Tandem Affinity Purification

The tandem affinity purification (TAP ) discloses protein purification using two different chromatographic purification methods. When using two different protein tags, for example, two different affinity chromatography to be performed. In a broader sense, the Tandem Affinity Purification includes all serial purification methods based on the affinity of the material to be purified stationary phase.

TAP tag

Towards the end of the second millennium Tandem Affinity Purification a day was developed for proteins, which consists of two different consecutive protein tags. Its outer (N- or C -terminal ) protein tag is cleaved in the first column after removal of undesirable constituents from the cell digestion by the protease TEV, whereby the desired protein ( without its outer protein tag ), the TEV protease and some residual contaminants from the chromatography column to elute. The TEV - protease from the tobacco etch virus has a longer recognition sequence (Glu -Asn -Leu- Tyr -Phe -Gln- (Gly / Ser ) or ENLYFQ (G / S) ) to be purified, the protein not at other locations cut. Usually is used, the CAM -based tag or a biotin tag, since the non-denaturing elution conditions are, and the components of the elution buffer (such as EGTA, biotin) for removal of the TEV protease, and residual contaminants as a second, inboard protein tag a little disturbing in a subsequent use.

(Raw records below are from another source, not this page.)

/-- The value of a slot that is driven lies within the width of its trunk (R8). -/
theorem State.slotOutcome_holds {s : State} (h : s.ValueLaw) {t : TrunkId} {d : SlotId} {v : Value}
    (hv : s.slotOutcome t d = .value v) : (s.trunk t).format.width.holds v = true := by
  have hidle := (h.1 t).1
  have hheld := Trunk.heldValue_holds h t d
  have hentry := h.2.2.1 ⟨t, d⟩
  unfold State.slotOutcome State.modeOutcome at hv
  dsimp only at hv
  split at hv
  · exact absurd hv (by simp)
  · split at hv
    · cases hv; exact hidle
    · split at hv
      · cases hv; exact hheld
      · split at hv
        · cases hv; exact hidle
        · cases hv; exact State.linkValue_holds h t _
        next e => cases hv; simpa [e, MapEntry.fits] using hentry
        · cases hv; exact hheld
        · exact absurd hv (by simp)

theorem holds_w16 (v : Value) : Width.holds .w16 v = true := decide_eq_true v.isLt

/-! ### The chain of a transmit frame start -/

theorem State.moves_sent {s : State} {t : TrunkId} {d : SlotId} {v : Value} (hrun : (s.trunk t).tx.state = .run)
    (h : s.ValueLaw → (s.trunk t).format.width.holds v = true) : s.Moves (s.sent t d v) :=
  s.moves_modifyTrunk t _ (.sent d v hrun h)

theorem State.moves_assembleSlot {s : State} {t : TrunkId} (hrun : (s.trunk t).tx.state = .run) (d : SlotId) :
    s.Moves (s.assembleSlot t d).2 := by
  unfold State.assembleSlot
  split
  · exact .refl
  next v hv => exact State.moves_sent hrun fun h => State.slotOutcome_holds h hv
  · split
    next v rest hq =>
      refine (s.moves_playout { s.playout with queue := rest } fun h => ?_).trans
        (State.moves_sent hrun fun _ => convert_holds _ _ _ (holds_w16 v))
      simp only [hq, List.length_cons] at h
      exact Nat.le_of_succ_le h
    · refine (s.moves_underrun t).trans (State.moves_sent (by simpa using hrun) fun h => ?_)
      have hheld := Trunk.heldValue_holds h t d
      rw [State.underrun_trunk] at hheld ⊢
      exact hheld

theorem State.moves_assembleSlots {t : TrunkId} (ds : List SlotId) {s : State} (hrun : (s.trunk t).tx.state = .run) :
    s.Moves (State.assembleSlots t ds s).2 := by
  induction ds generalizing s with
  | nil => exact .refl
  | cons d ds ih =>
    refine (State.moves_assembleSlot hrun d).trans (ih ?_)
    obtain ⟨sent, h⟩ := s.assembleSlot_trunk t d
    rw [h t, if_pos rfl]
    exact hrun

theorem State.moves_driveFrame {s : State} {t : TrunkId} (hrun : (s.trunk t).tx.state = .run) : s.Moves (s.driveFrame t) := by
  have hnd := frameSlots_nodup (s.trunk t).format.length
  unfold State.driveFrame
  dsimp only
  refine (State.moves_assembleSlots _ hrun).trans (State.moves_modifyTrunk _ t _ (.line _ ?_ ?_))
  · obtain ⟨sent, h⟩ := State.assembleSlots_trunk t (frameSlots (s.trunk t).format.length) s
    rw [h t, if_pos rfl]
  · intro x hx v hv
    obtain ⟨i, hi, rfl⟩ := List.mem_iff_getElem.mp hx
    rw [State.assembleSlots_length] at hi
    refine ⟨(frameSlots (s.trunk t).format.length)[i], ?_⟩
    rw [State.assembleSlots_lastSent hnd s i hi, Option.mem_def.mp hv]
    rfl

theorem Mask.activate_below {n : Nat} {m : Mask} (h : m.Below n) : m.activate.Below n := ⟨h.2, h.2⟩

theorem State.moves_transmitStart {s : State} {t : TrunkId} (hrun : (s.trunk t).tx.state = .run) :
    s.Moves (s.transmitStart t) := by
  unfold State.transmitStart
  refine ((s.moves_modifyTrunk t _ (.masks _ _ false id Mask.activate_below)).then (.apply (· == t))).trans
    (State.moves_driveFrame ?_)
  simpa using hrun

/-! ### The boundary with what comes before it -/

theorem Trunk.runMember_iff {g : GroupId} {k : Trunk} : k.runMember g = true ↔ k.group = g ∧ k.tx.state = .run := by
  simp [Trunk.runMember]
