/-- Some primitive of the program passes `f`. -/
def Prog.any (f : MicroOp → Bool) : Prog → Bool
  | .done => false
  | .op o rest => f o || rest.any f
  | .loop _ body rest => body.any f || rest.any f
  | .branch _ yes no rest => yes.any f || no.any f || rest.any f

/-- Every expression of the program has a value whatever its operands are. -/
def Prog.total : Prog → Bool
  | .done => true
  | .op o rest => o.exprs.all Expr.total && rest.total
  | .loop n body rest => n.total && body.total && rest.total
  | .branch c yes no rest => c.total && yes.total && no.total && rest.total

/-- Registers and memory only. -/
def Prog.memoryOnly (p : Prog) : Bool := p.all MicroOp.memoryOnly

/-- Registers only, and nothing in it can stop. -/
def Prog.registerOnly (p : Prog) : Bool := p.all MicroOp.registerOnly && p.total

/-- Registers and Division by Zero only. -/
def Prog.arithOnly (p : Prog) : Bool := p.all MicroOp.arithOnly

/-- Some primitive is supervisor-only. -/
def Prog.needsSupervisor (p : Prog) : Bool := p.any MicroOp.needsSupervisor

/-- Some primitive commits. -/
def Prog.commits (p : Prog) : Bool := p.any MicroOp.commits

/-- Some primitive stores to data memory. -/
def Prog.storesData (p : Prog) : Bool := p.any MicroOp.storesData

/-- The fields whose registers the program writes. -/
def Prog.writtenFields (p : Prog) : List Field := 
  [.r1, .r2, .r3, .r4].filter fun f => p.any fun o => o.writtenReg == some (.field f)

/-! ## The contracts of the families (30_encoding.md R99): an entry that breaks its family's is no entry -/

/-- T: an instruction that raises leaves no register and no memory written (60_exceptions.md R170), so nothing commits; a
vector and a priority that are computed outside a program have a value (47_t.md R153). -/
def sysContract (e : Entry SysBody) : Bool :=
  match e.body with
  | .writePsr | .readPsr | .trapReturn => true
  | .requestTrap v q => v.exprs.all Expr.total && q.exprs.all Expr.total
  | .prog p => !p.commits

/-- M: registers and memory only, and memory accesses alone raise (46_m.md R145). -/
def bulkContract (e : Entry BulkBody) : Bool := e.body.prog.memoryOnly && e.body.prog.total

/-- U commits nothing (60_exceptions.md R170). J raises nothing at the jump itself, so its entry has no mark and its link is
of registers only (41_j.md R115, R116). R116 leaves the link open and 30_encoding.md R99 gives an entry the outcome refuse:
that a link refuses in no state, so that an entry whose link has a `require` is no entry, is the model's choice
(notes/assumptions 36). -/
def ujContract (e : Entry UJBody) : Bool :=
  match e.body with
  | .u p => !p.commits
  | .j none => !e.supervisorOnly
  | .j (some p) => !e.supervisorOnly && p.registerOnly && !p.commits

/-- B raises nothing at the branch itself, so its entries have no mark, and a condition is total (42_b.md R120). -/
def branchContract (e : Entry Expr) : Bool := !e.supervisorOnly && e.body.total

/-- The aligned-offset instruction commits nothing (60_exceptions.md R170). -/
def loadContract (e : Entry LoadBody) : Bool :=
  match e.body with
  | .load _ _ _ => true
  | .alignedOffset p => !p.commits

/-- R: registers and Division by Zero only (45_r.md R140, R141). R141 leaves the operation and the fourth register's role open: that a
program under ENCODING IV may write any register, the one in rs1's or rs2's field or one that no field names among them, and
may leave rd unwritten, is the model's choice (notes/assumptions 37). -/
def regContract (e : Entry RegBody) : Bool :=
  match e.body with
  | .three _ | .fourSource _ | .fourDest _ _ => true
  | .fourProg p => p.arithOnly

/-! ## The map and the platform -/

/-- No opcode is listed twice. -/
def slotsDistinct {β : Type} (rows : List (Opcode × β)) : Bool := decide (rows.map (·.1)).Nodup

def UJBody.isJ : UJBody → Bool
  | .j _ => true
  | .u _ => false

def LoadBody.isAlignedOffset : LoadBody → Bool
  | .alignedOffset _ => true
  | .load _ _ _ => false

def LoadBody.isLoadOf (sp : Space) : LoadBody → Bool
  | .load sp' _ _ => sp' == sp
  | .alignedOffset _ => false

/-- ENCODING III, not IV. -/
def RegBody.isThree : RegBody → Bool
  | .three _ => true
  | .fourSource _ | .fourDest _ _ | .fourProg _ => false

/-- The programs that T, U and aligned-offset entries are. -/
def OpMap.progs (m : OpMap) : List Prog :=
  (m.sys.filterMap fun r => match r.2.body with | .prog p => some p | _ => none)
    ++ (m.uj.filterMap fun r => match r.2.body with | .u p => some p | .j _ => none)
    ++ (m.load.filterMap fun r => match r.2.body with | .alignedOffset p => some p | .load _ _ _ => none)

def MicroOp.writesPsr : MicroOp → Bool
  | .writePsr _ => true
  | _ => false

def MicroOp.returns : MicroOp → Bool
  | .trapReturn => true
  | _ => false

/-- `TrapEnter`, with pc + 4 or another saved pc. -/
def MicroOp.entersTrap : MicroOp → Bool
  | .requestTrap _ _ | .trapEnter _ _ _ => true
  | _ => false

/-- No primitive stands after a trap entry of the program. -/
def Prog.entersLast : Prog → Bool
  | .done => true
  | .op o rest => (!o.entersTrap || rest == .done) && entersLast rest
  | .loop _ body rest => !body.any MicroOp.entersTrap && entersLast rest
  | .branch _ yes no rest =>
    (if rest = .done then entersLast yes && entersLast no
      else !yes.any MicroOp.entersTrap && !no.any MicroOp.entersTrap) && entersLast rest
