-- ==== Sys2Proof/Laws/Capable.lean ====
section
/-! SUPPORT. Some map has the capabilities of 47_t.md R151, so asking them of the chip's map is no contradiction. -/

namespace Sys2Proof.Machine

theorem someSeventy_writesPsr (mask : Word) : OpMap.someSeventy.WritesPsr mask := by
  intro p q _ hq _
  refine .inl ⟨(0, ⟨"", false, .writePsr⟩), by simp [OpMap.someSeventy], 1, 0, by decide, 1, q, fun s _ hn => ?_⟩
  obtain ⟨next, hn⟩ := Option.ne_none_iff_exists'.1 hn
  have hr : (s.writeReg 1 q).readReg 1 = q := Vector.getElem_set_self (i := 0) (by decide)
  have hw : writePsr q (s.writeReg 1 q) = .ok { s.writeReg 1 q with psr := q } := if_neg (not_not.2 hq)
  refine ⟨{ s.writeReg 1 q with psr := q, pc := next }, ?_, rfl⟩
  show sysWritePsr 1 _ = _
  unfold sysWritePsr
  rw [hr, hw]
  dsimp only
  unfold advance
  rw [show State.nextPc { s.writeReg 1 q with psr := q } = some next from hn]

theorem someSeventy_returns : OpMap.someSeventy.Returns := by
  refine .inl ⟨(1, ⟨"", false, .trapReturn⟩), by simp [OpMap.someSeventy], 0, 0, by decide, fun s w h => ?_⟩
  show trapReturn (Work.start s) = _
  unfold trapReturn
  rw [h]
  rfl

theorem someSeventy_requests : OpMap.someSeventy.RequestsTrap := by
  refine .inl ⟨(2, ⟨"", false, .requestTrap .field .keep⟩), by simp [OpMap.someSeventy], 0, 0, by decide, 0, 0, fun s next _ hn => ?_⟩
  refine ⟨0, psrP s.psr, ?_⟩
  show requestTrap 0 (psrP s.psr) s = _
  unfold requestTrap
  rw [hn]
  rfl

theorem someSeventy_capable : OpMap.someSeventy.Capable where
  s := someSeventy_writesPsr _
  irq := someSeventy_writesPsr _
  mmu := someSeventy_writesPsr _
  p := someSeventy_writesPsr _
  ivt := someSeventy_writesPsr _
  pdt := someSeventy_writesPsr _
  returns := someSeventy_returns
  requests := someSeventy_requests

end Sys2Proof.Machine
end

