theorem Access.Sat.mono {α : Type} {x : Access α} {P P' : α → Work → Prop} {Q Q' : Work → Prop} (h : x.Sat P Q)
    (hp : ∀ v w, P v w → P' v w) (hq : ∀ w, Q w → Q' w) : x.Sat P' Q' := by
  cases x with
  | ok v w => exact hp v w h
  | raised e w => exact hq w h
  | refused r => trivial

theorem Access.Sat.andThen {α β : Type} {x : Access α} {f : α → Work → Access β} {P : α → Work → Prop}
    {P' : β → Work → Prop} {Q : Work → Prop} (h : x.Sat P Q) (hf : ∀ v w, P v w → (f v w).Sat P' Q) :
    (x.andThen f).Sat P' Q := by
  cases x with
  | ok v w => exact hf v w h
  | raised e w => exact h
  | refused r => trivial

theorem Access.Sat.ok {α : Type} {x : Access α} {P : α → Work → Prop} {Q : Work → Prop} (h : x.Sat P Q) {v : α}
    {w : Work} (e : x = .ok v w) : P v w := by subst e; exact h

theorem Access.Sat.raised {α : Type} {x : Access α} {P : α → Work → Prop} {Q : Work → Prop} (h : x.Sat P Q) {e : Exc}
    {w : Work} (he : x = .raised e w) : Q w := by subst he; exact h

/-! ## Reading data memory -/

theorem logRead_readFrame (s : State) (a : Nat) (b : Byte) (n : Nat) : s.ReadFrame (s.logRead a b n) := by
  refine ⟨⟨⟨?_, ?_, ?_, ?_, ?_, ?_, ?_, ?_, ?_, ?_, ?_, ?_⟩, ?_⟩, ?_⟩ <;> simp

theorem dataReadByte_reads (a : Nat) (w : Work) : w.Reads (dataReadByte a w).2 := by
  unfold dataReadByte
  split
  · next hd =>
    refine ⟨logRead_readFrame .., logRead_readFrame .., fun _ hl => ⟨?_, ⟨by simpa using hl.platform, by simp⟩⟩⟩
    dsimp only
    rw [hl.draws]
    exact .device .refl a (by rw [← hl.platform]; exact hd)
  · exact .refl w

theorem dataReadList_reads (a n : Nat) (w : Work) : w.Reads (dataReadList a n w).2 := by
  induction n generalizing a w with
  | zero => exact .refl w
  | succ n ih => exact (dataReadByte_reads a w).trans (ih _ _)

theorem dataRead_sat (width : Width) (a : Word) (w : Work) :
    (dataRead width a w).Sat (fun _ w' => w.Reads w') (fun _ => False) := by
  unfold dataRead
  split
  · trivial
  · exact dataReadList_reads ..

/-! ## Physical accesses -/

theorem physRead_sat (e : Endian) (width : Width) (pa : Nat) (w : Work) :
    (physRead e width pa w).Sat (fun _ w' => w' = w) (fun _ => False) := by
  unfold physRead
  split
  · trivial
  · exact rfl

theorem physCheck_aligned {p : Platform} {w : Width} {pa : Nat} (h : physCheck p w pa = none) :
    pa % widthBytes w = 0 := by
  unfold physCheck at h
  split at h
  · exact absurd h (by simp)
  · next hn => exact not_not.mp hn

/-- An aligned access that starts inside a space ends inside it. -/
theorem aligned_fits {w : Width} {a k : Nat} (h : a % widthBytes w = 0) (ha : a < 2 ^ k) (hk : 2 ≤ k) :
    a + widthBytes w ≤ 2 ^ k := by
  obtain ⟨j, rfl⟩ : ∃ j, k = j + 2 := ⟨k - 2, by omega⟩
  rw [pow_add] at *
  cases w <;> simp only [widthBytes] at * <;> omega

theorem writeMain_mainFrame (s : State) (e : Endian) (width : Width) (pa : Nat) (v : Word)
    (h : pa + widthBytes width ≤ mainSize) :
    s.MainFrame { s with main := s.main.writeVal e width pa v } := by
  refine ⟨⟨?_, ?_, ?_, ?_, ?_, ?_, ?_, ?_, ?_, ?_, ?_, ?_⟩, ?_⟩ <;> simp
  exact fun hw => Memory.wf_writeVal hw e width pa v h

theorem physWrite_sat (width : Width) (pa : Nat) (v : Word) (w : Work) (h : pa < mainSize) :
    (physWrite width pa v w).Sat (fun _ w' => w.Quiet (fun _ _ => False) w') (fun _ => False) := by
  unfold physWrite
  split
  · trivial
  · next hc =>
    exact ⟨writeMain_mainFrame _ _ _ _ _ (aligned_fits (physCheck_aligned hc) h (by omega)),
      fun hl => ⟨.refl, ⟨hl.platform, hl.draws⟩⟩⟩

/-! ## Writing data memory -/

theorem dataWriteByte_frame (s : State) (a : Nat) (b : Byte) (h : a < dataSize) : s.Frame (s.dataWriteByte a b) := by
  refine ⟨?_, ?_, ?_, ?_, ?_, ?_, ?_, ?_, ?_, ?_, ?_, ?_⟩ <;> try simp
  unfold State.dataWriteByte
  split
  · exact id
  · exact fun hw => Memory.wf_write hw b h

theorem dataWriteList_frame (s : State) (a : Nat) (bs : List Byte) (h : a + bs.length ≤ dataSize) :
    s.Frame (s.dataWriteList a bs) := by
  induction bs generalizing s a with
  | nil => exact .refl s
  | cons b bs ih =>
    simp only [List.length_cons] at h
    exact (dataWriteByte_frame s a b (by omega)).trans (ih _ _ (by omega))

theorem dataCheck_none {p : Platform} {w : Width} {a : Word} (h : dataCheck p w a = none) :
    a.toNat < dataSize ∧ a.toNat % widthBytes w = 0 := by
  unfold dataCheck at h
  split at h
  · exact absurd h (by simp)
  · next h1 =>
    split at h
    · exact absurd h (by simp)
    · next h2 =>
      refine ⟨?_, not_not.mp h2⟩
      have := congrArg BitVec.toNat (not_not.mp h1)
      rw [BitVec.extractLsb'_toNat, Nat.shiftRight_eq_div_pow, show (0 : BitVec 16).toNat = 0 from rfl] at this
      have := a.isLt
      unfold dataSize
      omega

The choice of the TAP tag and the N- or C-terminal insertion is determined by the conservation of biological activity of the protein, since some combinations in a defective protein folding and thus impaired function may result. Therefore, the influence of the position of the TAP - tag is determined in the function of the fusion protein experiments.

After only a few combinations allow high amounts of protein and yields of protein purification, today scattered combinations are used, for example, the SBP -CBP tag ( Interplay ), the FLAG -HA tag, the 3xFLAG - His-tag, the ProtA - ProtC tag that protg SBP - tag, which 2xFLAG ProtA - tag, the His - tag 2xStrepII, the SBP -HA tag and the SBP- His tag.

Applications

The tandem affinity purification is used, inter alia, to reduce the cleaning steps in the protein purification. In combination with mass spectrometry or Western blotting can identify proteins and protein -protein interactions longer dwell time will be detected.